La adaptación a la medicación fue dolorosa. Empecé con quince pastillas que me entregaron en un sobre improvisado con una hoja de oficio.  “Vas a tener malestares hasta que tu cuerpo se adapte. Si tenés pensamientos suicidas y fuertes reacciones en la piel, vení al hospital” me dijo la doctora. Tuve dolores de cabeza insoportables durante días enteros, también miedo. Sentí que no podía depender de mí mismo, y todavía así, vulnerable y confundido, la médica y la psicóloga del servicio de salud evaluaban mi capacidad de adherencia al tratamiento, como una cuestión de voluntad.

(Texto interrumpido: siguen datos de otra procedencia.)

-- ==== Sys2Proof/Syntax.lean ====
section
/-! DEFINITION. The abstract syntax: one constructor of `Instr` per row of the opcode table. The first 202 rows are
instructions of the barrel core (R109-R134), the next ten are tack instructions of a collective sequencer (R454), the
last 88 are the events of the other agents; an event carries the data its agent brings. -/

namespace Sys2Proof

/-- Access widths .b .h .w .d (R118, R126). -/
inductive Width where | byte | half | word | dword
  deriving DecidableEq, Repr
/-- Order key of a load (R118). -/
inductive LoadOrder where | page | acq | so
  deriving DecidableEq, Repr
/-- Order key of a store (R118). -/
inductive StoreOrder where | page | rel | so
  deriving DecidableEq, Repr
/-- Order key of an atomic (R120). -/
inductive AmoOrder where | page | acq | rel | acqrel
  deriving DecidableEq, Repr
/-- Comparison of `watch` (R121, R218). -/
inductive WatchCmp where | eq | ne | geu | ltu
  deriving DecidableEq, Repr
/-- Class of `wait` (R121, R224). -/
inductive WaitClass where | all | ld | st | amo | fab
  deriving DecidableEq, Repr
/-- Vector element type codes 0-7 (R124). -/
inductive VType where | f32 | bf16 | f16 | c64 | i8 | i16 | i32 | i64
  deriving DecidableEq, Repr
/-- MX element formats, codes 0-5 (R127). -/
inductive MxFmt where | e4m3 | e5m2 | e3m2 | e2m3 | e2m1 | mxi8
  deriving DecidableEq, Repr
/-- Formats of `mma`, codes 0-6 (R359). -/
inductive MmaFmt where | mx (f : MxFmt) | bf16
  deriving DecidableEq, Repr
/-- Rounding field RM: the legal values 0-4 (R69). -/
inductive Rm where | rne | rtz | rdn | rup | dyn
  deriving DecidableEq, Repr
/-- Element type of a yard and of an axis instruction (R131, R383). -/
inductive YType where | c64 | f32 | bf16
  deriving DecidableEq, Repr
/-- OP of a tack reduction (R454). -/
inductive TkOp where | sum | min | max | and | or
  deriving DecidableEq, Repr
/-- FMT of a tack reduction and RFMT of a multicast entry (R436, R454). -/
inductive TkFmt where | f32 | bf16 | f32p | i32 | i64
  deriving DecidableEq, Repr

/-- Header of a fabric or agreement packet as it reaches a port: sender, port of arrival, packet counter and the key its
tag was made with (R428). A tag verifies when that key is the key the receiver holds. -/
structure PktHdr where
  peer : Nat
  port : Nat
  ctr  : BitVec 64
  key  : BitVec 256
  deriving DecidableEq, Repr

/-- Operands of an incoming one-sided operation (R427, R433): the number under which its sender awaits the answer, the
sender's thread, its paddock's job tag. `addr` is the remote address, `data` the doublewords of a
put, `nw` the doublewords a get asks for, `sig` and `inc` the signal of `puts`, `opnd` the addend of `radd`. -/
structure FabReq where
  reqId : Nat
  tid   : Nat
  job   : BitVec 16
  addr  : BitVec 48
  data  : List Dword
  nw    : Nat
  sig   : BitVec 48
  inc   : BitVec 8
  opnd  : BitVec 64
  deriving DecidableEq, Repr

/-- Where an arriving fabric request comes from: operation `id` of this module toward itself (R432), another module, with
the header of each of its packets of at most 256 bytes (R428, R433), or one of those that has been accepted and waits here. -/
inductive FabSrc where
  | own (id : Nat)
  | peer (hs : List PktHdr) (q : FabReq)
  | held (id : Nat)
  deriving DecidableEq, Repr

/-- A multicast store or load as it reaches a member (R438, R440): its group, its offset, its sender's number for it, and for a
store the bytes by their offsets. -/
structure McastReq where
  group : Nat
  off   : Nat
  reqId : Nat
  data  : List (Nat × Byte)
  deriving DecidableEq, Repr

“Es para evaluar si vas a poder” me dijo la médica cuando le pregunté por qué tengo que pasar por la psicóloga antes de retirar las quince pastillas. En la primera y única sesión psicológica que me ofrecía el servicio público de salud yo quería hablar de muchos temas. Recuerdo que le pregunté a la licenciada si tenía que lavar mi ropa aparte. Ella se rió y me dijo “claro que no” automáticamente empecé a llorar del alivio. Yo tenía información científicamente validada sobre el VIH.  No estaba lejos de eso, pero por lo visto no era suficiente. Hacen falta más cosas además de información para atravesar estos momentos. Como un amigo o un servicio de salud más empático, por ejemplo. Me sentía una amenaza para los que me rodeaban y sentía una amenaza en los que me rodeaban.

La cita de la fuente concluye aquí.